Dataset entries:
------------------------------------
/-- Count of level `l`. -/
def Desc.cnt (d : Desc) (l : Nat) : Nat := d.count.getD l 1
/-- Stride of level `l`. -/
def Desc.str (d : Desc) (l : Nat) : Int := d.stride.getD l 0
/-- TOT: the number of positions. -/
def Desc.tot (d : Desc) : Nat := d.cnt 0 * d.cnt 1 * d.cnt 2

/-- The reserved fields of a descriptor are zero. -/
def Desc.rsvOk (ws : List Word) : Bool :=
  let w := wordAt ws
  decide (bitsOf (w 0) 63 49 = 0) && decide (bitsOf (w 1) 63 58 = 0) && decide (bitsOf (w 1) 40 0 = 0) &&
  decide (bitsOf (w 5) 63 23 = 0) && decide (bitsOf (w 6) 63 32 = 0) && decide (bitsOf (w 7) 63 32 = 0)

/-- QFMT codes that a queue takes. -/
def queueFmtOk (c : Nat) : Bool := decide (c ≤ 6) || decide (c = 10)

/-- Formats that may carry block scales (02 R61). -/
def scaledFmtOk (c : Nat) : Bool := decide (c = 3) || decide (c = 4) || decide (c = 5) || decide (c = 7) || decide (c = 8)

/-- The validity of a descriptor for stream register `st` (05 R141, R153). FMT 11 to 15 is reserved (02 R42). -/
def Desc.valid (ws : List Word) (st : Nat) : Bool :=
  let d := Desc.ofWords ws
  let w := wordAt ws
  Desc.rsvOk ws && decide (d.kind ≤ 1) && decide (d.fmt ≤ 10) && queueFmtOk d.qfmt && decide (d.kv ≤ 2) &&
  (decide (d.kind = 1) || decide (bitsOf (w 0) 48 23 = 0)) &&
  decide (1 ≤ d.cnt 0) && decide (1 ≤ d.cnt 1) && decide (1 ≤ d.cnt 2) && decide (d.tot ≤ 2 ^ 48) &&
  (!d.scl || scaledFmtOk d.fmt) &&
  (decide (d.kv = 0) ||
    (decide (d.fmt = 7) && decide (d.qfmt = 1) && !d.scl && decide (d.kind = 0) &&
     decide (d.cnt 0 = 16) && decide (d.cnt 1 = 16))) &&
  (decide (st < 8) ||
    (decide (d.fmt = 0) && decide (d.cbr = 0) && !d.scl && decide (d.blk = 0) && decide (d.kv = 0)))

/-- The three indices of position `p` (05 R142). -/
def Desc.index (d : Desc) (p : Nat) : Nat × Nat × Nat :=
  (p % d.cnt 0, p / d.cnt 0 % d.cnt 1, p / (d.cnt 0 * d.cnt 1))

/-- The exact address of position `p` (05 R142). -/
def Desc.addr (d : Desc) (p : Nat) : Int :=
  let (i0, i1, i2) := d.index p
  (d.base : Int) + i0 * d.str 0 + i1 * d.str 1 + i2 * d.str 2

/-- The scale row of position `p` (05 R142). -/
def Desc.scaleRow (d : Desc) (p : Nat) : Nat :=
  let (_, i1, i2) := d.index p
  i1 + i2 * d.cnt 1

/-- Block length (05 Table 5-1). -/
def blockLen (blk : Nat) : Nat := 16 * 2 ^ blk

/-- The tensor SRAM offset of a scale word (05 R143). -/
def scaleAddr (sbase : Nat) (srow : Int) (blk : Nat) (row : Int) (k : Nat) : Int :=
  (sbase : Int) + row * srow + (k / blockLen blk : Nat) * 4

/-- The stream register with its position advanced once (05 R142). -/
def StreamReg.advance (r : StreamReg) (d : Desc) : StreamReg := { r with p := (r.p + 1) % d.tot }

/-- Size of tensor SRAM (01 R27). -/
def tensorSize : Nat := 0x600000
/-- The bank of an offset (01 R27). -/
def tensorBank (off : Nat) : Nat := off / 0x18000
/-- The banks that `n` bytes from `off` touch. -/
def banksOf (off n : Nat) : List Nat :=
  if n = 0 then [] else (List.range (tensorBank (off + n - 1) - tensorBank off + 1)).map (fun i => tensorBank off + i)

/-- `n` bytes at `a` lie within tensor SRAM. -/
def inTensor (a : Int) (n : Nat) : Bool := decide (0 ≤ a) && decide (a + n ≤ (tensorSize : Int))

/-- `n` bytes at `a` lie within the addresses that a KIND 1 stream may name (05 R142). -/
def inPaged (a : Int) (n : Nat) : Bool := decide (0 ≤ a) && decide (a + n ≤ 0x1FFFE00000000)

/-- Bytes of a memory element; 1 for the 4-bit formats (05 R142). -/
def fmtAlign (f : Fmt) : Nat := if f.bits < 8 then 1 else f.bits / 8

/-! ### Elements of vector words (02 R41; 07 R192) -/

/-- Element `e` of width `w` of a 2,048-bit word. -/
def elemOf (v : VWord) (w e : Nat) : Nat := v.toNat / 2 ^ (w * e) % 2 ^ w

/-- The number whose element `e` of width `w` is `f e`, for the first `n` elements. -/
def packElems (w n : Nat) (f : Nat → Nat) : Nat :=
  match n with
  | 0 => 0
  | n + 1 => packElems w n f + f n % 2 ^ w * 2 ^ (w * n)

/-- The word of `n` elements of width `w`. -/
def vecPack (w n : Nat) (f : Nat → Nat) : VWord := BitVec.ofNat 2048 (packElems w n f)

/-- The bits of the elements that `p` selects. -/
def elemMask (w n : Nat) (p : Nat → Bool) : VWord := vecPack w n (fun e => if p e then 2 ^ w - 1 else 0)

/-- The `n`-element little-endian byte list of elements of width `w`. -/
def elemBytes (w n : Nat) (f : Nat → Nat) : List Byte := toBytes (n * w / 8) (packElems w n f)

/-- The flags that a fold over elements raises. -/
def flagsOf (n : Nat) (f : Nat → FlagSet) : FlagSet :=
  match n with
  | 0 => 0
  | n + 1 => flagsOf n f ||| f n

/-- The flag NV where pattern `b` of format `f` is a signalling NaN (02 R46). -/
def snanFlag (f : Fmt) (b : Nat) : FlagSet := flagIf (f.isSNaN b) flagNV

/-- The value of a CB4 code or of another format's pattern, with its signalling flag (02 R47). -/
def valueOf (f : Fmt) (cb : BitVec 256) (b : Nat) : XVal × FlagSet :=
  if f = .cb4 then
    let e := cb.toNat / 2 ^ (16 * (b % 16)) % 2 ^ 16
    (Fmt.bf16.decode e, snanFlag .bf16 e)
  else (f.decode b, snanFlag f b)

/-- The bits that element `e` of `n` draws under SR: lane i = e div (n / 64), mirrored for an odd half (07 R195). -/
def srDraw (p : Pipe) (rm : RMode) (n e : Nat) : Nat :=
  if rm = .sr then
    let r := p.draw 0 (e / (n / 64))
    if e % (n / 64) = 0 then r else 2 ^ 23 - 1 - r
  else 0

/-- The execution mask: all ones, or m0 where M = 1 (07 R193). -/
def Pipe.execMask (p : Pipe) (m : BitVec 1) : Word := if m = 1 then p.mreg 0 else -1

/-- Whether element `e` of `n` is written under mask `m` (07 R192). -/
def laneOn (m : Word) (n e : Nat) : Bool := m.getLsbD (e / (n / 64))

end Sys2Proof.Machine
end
------------------------------------
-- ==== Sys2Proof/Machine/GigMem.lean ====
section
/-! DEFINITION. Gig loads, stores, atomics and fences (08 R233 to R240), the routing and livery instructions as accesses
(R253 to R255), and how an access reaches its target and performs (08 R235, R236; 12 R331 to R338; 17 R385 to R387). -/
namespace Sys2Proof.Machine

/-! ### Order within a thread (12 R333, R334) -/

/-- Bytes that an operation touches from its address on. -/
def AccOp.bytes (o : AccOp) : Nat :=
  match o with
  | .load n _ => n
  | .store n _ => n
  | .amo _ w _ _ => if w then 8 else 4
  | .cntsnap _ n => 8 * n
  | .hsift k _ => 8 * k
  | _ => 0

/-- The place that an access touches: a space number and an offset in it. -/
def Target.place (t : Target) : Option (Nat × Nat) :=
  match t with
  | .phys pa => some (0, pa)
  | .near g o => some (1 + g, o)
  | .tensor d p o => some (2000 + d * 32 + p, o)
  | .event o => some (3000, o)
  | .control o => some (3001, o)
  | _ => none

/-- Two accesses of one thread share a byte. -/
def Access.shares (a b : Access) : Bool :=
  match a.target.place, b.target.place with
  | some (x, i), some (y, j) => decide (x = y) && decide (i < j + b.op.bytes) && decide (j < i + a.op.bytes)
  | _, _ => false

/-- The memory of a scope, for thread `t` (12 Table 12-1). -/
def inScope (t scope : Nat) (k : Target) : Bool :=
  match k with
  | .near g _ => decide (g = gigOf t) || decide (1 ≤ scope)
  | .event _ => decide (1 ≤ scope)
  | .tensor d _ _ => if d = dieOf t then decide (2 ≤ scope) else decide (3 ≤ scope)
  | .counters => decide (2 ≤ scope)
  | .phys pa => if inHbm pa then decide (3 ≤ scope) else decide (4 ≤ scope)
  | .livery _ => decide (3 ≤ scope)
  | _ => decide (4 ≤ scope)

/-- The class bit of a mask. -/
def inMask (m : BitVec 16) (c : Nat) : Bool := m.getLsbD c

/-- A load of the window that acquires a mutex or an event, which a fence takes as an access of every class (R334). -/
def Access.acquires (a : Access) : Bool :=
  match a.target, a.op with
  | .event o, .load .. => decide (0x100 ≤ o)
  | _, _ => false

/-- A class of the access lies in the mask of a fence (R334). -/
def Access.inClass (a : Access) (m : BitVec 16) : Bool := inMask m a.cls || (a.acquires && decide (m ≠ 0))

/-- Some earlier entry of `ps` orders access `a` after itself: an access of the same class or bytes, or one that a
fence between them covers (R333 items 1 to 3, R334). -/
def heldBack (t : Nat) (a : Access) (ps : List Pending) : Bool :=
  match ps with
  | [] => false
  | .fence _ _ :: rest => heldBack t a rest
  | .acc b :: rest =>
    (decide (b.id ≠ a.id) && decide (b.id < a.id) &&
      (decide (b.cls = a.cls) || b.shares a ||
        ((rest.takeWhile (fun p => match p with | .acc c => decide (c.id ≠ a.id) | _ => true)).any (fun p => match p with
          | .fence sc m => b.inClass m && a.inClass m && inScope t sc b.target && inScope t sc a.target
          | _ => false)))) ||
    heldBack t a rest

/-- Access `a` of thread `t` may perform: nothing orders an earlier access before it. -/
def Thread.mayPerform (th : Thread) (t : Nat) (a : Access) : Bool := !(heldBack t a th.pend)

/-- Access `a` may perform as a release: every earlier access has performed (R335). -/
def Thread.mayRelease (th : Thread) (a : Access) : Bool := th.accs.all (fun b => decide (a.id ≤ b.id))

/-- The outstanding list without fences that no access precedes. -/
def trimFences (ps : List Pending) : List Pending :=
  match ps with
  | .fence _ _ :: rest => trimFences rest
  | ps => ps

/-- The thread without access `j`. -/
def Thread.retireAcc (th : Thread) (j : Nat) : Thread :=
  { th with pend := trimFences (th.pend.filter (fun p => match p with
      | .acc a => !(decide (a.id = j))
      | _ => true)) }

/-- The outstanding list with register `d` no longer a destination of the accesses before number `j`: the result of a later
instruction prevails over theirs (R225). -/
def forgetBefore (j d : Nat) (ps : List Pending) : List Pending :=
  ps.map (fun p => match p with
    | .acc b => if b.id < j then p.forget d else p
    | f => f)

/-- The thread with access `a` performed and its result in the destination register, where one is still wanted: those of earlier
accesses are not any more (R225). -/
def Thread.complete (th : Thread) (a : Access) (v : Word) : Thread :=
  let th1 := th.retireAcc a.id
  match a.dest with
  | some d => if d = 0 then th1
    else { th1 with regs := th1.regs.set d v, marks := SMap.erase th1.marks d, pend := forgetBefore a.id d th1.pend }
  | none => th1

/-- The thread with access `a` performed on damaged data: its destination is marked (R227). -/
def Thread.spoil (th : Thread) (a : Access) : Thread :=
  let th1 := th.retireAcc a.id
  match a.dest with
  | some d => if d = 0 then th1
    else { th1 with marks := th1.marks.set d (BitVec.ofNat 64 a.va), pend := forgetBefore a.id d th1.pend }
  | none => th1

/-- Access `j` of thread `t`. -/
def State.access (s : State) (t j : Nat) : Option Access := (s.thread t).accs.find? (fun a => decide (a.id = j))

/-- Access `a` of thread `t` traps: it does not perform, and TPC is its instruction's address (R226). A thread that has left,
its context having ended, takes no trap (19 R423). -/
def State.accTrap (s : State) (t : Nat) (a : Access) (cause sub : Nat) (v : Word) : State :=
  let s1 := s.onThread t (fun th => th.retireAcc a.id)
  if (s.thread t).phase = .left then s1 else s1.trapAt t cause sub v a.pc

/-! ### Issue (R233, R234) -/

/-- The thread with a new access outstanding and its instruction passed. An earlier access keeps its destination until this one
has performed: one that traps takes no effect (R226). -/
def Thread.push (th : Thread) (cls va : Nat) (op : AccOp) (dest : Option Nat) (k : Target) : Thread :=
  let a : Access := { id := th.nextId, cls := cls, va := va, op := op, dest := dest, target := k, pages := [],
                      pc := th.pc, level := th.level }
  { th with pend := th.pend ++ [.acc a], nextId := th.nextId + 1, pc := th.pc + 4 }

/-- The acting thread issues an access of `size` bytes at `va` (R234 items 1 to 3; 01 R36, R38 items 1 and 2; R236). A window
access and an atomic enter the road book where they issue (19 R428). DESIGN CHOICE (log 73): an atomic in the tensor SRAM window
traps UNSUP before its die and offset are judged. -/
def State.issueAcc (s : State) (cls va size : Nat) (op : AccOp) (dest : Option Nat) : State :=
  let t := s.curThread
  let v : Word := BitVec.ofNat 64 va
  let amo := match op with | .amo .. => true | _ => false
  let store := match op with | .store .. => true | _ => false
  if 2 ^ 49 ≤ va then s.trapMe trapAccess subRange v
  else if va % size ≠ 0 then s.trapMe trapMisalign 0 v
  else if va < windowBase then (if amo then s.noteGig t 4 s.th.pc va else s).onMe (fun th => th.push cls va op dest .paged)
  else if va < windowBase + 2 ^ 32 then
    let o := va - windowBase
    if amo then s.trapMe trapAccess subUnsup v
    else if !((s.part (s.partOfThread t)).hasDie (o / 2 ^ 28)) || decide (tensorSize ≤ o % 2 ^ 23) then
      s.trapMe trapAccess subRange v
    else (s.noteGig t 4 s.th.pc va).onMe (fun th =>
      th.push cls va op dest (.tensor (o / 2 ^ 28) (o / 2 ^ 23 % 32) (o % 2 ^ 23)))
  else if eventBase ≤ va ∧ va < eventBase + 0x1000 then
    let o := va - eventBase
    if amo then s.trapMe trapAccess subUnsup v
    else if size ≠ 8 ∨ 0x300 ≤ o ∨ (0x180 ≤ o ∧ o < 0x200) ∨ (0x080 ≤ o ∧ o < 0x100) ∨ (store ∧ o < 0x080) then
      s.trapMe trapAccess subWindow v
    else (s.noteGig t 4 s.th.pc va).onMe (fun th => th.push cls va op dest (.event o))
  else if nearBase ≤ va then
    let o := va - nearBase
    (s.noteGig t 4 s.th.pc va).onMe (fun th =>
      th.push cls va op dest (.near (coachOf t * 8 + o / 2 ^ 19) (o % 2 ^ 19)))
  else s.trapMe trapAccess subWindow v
------------------------------------
TO DO: Write out exactly the lines above from the line with "name (05 R142). -/" through the line with "def vecPack (w", both of them included, and leave out all other lines.

WRITTEN ANSWER:
/-- `n` bytes at `a` lie within the addresses that a KIND 1 stream may name (05 R142). -/
def inPaged (a : Int) (n : Nat) : Bool := decide (0 ≤ a) && decide (a + n ≤ 0x1FFFE00000000)

/-- Bytes of a memory element; 1 for the 4-bit formats (05 R142). -/
def fmtAlign (f : Fmt) : Nat := if f.bits < 8 then 1 else f.bits / 8

/-! ### Elements of vector words (02 R41; 07 R192) -/

/-- Element `e` of width `w` of a 2,048-bit word. -/
def elemOf (v : VWord) (w e : Nat) : Nat := v.toNat / 2 ^ (w * e) % 2 ^ w

/-- The number whose element `e` of width `w` is `f e`, for the first `n` elements. -/
def packElems (w n : Nat) (f : Nat → Nat) : Nat :=
  match n with
  | 0 => 0
  | n + 1 => packElems w n f + f n % 2 ^ w * 2 ^ (w * n)

/-- The word of `n` elements of width `w`. -/
def vecPack (w n : Nat) (f : Nat → Nat) : VWord := BitVec.ofNat 2048 (packElems w n f)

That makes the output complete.